- WORK REQUIRED -
Find all lines with the word "command" in the material, then copy them.

- EXCERPTED RECORDS -
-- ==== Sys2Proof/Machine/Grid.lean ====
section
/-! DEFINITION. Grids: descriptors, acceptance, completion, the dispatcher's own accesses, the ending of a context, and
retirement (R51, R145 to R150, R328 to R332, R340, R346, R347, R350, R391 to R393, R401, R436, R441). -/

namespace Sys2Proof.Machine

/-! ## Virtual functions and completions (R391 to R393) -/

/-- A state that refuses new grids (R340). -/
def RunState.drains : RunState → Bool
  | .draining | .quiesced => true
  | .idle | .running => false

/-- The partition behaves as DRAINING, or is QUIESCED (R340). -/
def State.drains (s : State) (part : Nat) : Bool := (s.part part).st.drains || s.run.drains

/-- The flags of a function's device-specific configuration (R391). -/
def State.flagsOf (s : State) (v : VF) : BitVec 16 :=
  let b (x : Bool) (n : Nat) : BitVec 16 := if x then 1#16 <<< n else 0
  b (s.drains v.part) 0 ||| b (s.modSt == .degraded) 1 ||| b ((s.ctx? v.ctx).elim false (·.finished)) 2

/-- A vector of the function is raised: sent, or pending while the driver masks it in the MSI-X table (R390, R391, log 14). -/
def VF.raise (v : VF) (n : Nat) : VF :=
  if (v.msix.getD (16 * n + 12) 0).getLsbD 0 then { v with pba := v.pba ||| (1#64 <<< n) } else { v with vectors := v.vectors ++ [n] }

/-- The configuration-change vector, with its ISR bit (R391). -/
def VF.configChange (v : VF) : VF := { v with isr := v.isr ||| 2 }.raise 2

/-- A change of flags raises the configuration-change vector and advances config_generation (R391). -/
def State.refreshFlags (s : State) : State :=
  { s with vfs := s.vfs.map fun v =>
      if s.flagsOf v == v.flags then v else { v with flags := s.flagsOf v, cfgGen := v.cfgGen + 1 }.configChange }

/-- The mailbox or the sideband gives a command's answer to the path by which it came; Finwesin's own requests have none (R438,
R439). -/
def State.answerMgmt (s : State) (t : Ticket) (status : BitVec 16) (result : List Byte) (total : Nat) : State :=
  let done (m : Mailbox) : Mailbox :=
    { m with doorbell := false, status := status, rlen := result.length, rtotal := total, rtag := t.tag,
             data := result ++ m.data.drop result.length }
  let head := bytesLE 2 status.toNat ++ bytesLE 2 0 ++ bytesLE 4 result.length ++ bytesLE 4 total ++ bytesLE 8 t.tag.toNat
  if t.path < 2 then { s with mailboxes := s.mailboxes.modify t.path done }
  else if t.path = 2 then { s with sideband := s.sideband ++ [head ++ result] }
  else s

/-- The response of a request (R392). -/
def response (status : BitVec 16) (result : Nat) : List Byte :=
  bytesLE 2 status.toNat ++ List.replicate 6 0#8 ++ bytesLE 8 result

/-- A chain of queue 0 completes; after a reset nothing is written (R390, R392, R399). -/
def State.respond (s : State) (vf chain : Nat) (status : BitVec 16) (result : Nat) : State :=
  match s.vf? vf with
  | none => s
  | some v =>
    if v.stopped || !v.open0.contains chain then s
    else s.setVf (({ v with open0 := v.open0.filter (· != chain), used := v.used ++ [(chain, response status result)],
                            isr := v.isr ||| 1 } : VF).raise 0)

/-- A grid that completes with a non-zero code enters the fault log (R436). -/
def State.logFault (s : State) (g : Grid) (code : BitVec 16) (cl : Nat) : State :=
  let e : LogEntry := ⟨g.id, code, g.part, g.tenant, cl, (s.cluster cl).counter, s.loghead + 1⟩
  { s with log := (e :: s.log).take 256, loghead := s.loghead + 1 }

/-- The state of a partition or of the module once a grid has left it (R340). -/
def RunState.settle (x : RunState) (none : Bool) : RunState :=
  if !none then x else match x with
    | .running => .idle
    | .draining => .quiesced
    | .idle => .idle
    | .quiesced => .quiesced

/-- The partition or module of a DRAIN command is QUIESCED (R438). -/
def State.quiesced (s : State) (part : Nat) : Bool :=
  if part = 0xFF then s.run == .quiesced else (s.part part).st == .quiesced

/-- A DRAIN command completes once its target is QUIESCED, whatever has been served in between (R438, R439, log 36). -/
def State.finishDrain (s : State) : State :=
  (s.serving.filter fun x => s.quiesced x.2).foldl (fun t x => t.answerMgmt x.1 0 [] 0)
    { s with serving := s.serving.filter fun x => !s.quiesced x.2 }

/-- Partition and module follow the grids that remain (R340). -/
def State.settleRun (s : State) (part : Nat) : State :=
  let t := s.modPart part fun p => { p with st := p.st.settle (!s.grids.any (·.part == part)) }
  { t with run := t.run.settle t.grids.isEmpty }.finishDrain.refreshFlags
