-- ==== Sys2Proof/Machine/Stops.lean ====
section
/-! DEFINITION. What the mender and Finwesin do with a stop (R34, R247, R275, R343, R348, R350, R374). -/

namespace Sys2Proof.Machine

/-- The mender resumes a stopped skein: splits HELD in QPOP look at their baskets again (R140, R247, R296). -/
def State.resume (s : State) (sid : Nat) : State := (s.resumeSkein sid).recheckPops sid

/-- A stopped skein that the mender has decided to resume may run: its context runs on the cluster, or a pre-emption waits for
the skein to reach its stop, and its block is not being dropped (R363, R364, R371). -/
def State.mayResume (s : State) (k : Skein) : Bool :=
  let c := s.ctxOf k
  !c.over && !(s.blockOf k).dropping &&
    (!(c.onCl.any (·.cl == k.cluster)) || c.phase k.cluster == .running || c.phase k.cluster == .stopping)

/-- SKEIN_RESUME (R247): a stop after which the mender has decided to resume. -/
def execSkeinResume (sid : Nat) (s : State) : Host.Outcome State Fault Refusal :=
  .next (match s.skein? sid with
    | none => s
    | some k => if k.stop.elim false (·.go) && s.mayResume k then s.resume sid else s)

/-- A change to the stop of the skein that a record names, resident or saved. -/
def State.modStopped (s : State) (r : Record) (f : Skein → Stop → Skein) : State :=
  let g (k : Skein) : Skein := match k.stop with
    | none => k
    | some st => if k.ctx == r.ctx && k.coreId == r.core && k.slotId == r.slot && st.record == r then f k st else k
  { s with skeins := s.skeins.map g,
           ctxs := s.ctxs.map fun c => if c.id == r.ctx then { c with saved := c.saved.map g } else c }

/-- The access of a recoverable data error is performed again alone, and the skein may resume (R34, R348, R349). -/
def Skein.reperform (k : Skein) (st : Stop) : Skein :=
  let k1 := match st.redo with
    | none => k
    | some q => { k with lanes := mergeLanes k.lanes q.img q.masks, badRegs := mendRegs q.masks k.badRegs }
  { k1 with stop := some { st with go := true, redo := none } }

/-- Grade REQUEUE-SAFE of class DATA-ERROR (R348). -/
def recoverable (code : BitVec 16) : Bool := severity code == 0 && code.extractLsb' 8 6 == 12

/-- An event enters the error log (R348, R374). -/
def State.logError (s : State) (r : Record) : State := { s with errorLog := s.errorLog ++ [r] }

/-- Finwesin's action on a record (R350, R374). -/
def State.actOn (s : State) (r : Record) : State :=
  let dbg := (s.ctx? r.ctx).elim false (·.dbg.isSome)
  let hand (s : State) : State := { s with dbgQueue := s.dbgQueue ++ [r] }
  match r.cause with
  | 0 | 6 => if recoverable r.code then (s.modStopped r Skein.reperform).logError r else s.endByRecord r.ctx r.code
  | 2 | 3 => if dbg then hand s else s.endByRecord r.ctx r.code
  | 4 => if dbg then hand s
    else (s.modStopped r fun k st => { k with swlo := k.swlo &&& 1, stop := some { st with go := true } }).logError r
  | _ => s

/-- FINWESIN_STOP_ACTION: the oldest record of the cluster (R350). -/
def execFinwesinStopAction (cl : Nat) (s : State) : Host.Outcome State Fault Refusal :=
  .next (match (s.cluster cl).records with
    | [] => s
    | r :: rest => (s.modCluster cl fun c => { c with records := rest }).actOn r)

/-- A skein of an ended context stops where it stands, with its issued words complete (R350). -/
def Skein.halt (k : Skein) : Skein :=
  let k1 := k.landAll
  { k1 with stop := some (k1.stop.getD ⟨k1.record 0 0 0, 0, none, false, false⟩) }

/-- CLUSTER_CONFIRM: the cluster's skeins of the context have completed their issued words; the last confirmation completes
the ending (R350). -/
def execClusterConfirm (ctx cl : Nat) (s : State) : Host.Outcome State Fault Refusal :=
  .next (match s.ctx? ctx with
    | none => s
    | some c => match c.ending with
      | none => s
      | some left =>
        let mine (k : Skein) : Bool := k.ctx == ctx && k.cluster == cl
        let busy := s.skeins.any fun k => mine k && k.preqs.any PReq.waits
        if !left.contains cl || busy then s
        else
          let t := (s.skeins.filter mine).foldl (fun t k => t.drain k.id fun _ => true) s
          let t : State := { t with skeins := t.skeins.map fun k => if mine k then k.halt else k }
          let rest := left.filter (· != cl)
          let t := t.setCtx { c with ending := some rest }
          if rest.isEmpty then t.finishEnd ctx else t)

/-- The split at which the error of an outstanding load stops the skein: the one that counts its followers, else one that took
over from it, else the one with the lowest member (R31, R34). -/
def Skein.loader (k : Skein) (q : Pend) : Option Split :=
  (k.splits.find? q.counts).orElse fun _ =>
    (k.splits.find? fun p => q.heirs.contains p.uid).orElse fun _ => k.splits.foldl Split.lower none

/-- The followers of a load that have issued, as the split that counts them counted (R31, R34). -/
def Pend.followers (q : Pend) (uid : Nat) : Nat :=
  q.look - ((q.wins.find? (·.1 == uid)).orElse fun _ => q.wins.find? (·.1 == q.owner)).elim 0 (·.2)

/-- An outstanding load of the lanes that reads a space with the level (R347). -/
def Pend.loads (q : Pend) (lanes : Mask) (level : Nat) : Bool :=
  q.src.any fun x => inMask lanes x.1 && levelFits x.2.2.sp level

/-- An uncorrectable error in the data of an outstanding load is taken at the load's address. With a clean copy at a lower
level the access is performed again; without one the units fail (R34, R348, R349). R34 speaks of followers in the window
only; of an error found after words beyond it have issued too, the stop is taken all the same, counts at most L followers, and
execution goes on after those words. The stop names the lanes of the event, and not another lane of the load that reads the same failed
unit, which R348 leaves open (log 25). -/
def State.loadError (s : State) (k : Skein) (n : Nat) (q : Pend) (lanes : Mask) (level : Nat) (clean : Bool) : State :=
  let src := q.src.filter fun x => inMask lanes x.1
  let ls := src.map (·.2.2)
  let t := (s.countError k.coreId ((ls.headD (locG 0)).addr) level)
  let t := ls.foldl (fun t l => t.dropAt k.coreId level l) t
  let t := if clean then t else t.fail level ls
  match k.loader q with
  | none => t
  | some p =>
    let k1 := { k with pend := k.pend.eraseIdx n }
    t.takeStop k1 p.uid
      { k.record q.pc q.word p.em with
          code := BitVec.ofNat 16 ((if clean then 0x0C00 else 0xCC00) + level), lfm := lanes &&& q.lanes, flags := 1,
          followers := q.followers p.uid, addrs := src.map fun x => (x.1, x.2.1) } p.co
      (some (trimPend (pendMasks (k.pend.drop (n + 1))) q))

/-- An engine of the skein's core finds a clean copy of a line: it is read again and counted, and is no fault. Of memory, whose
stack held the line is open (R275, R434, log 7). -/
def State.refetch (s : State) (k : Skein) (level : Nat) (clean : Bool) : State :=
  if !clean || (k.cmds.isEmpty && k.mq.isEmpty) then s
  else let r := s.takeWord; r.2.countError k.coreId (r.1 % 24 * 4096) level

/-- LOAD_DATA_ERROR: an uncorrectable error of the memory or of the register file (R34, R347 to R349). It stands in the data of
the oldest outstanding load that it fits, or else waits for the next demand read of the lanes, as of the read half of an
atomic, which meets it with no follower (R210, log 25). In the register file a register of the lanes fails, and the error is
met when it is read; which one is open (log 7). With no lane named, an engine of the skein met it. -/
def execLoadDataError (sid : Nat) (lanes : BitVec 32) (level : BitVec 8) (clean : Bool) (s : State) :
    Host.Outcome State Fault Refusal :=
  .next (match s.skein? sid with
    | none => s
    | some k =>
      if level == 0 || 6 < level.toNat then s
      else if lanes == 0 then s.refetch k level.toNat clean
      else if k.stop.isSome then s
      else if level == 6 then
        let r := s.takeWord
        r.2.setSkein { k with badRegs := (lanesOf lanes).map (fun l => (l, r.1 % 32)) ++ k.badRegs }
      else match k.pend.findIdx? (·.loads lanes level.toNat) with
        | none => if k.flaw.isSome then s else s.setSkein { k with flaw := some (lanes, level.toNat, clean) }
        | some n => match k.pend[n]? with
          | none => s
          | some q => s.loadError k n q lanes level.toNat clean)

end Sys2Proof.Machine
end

- RESULT OF THE EXERCISE -
/-- The mailbox or the sideband gives a command's answer to the path by which it came; Finwesin's own requests have none (R438,
/-- The partition or module of a DRAIN command is QUIESCED (R438). -/
/-- A DRAIN command completes once its target is QUIESCED, whatever has been served in between (R438, R439, log 36). -/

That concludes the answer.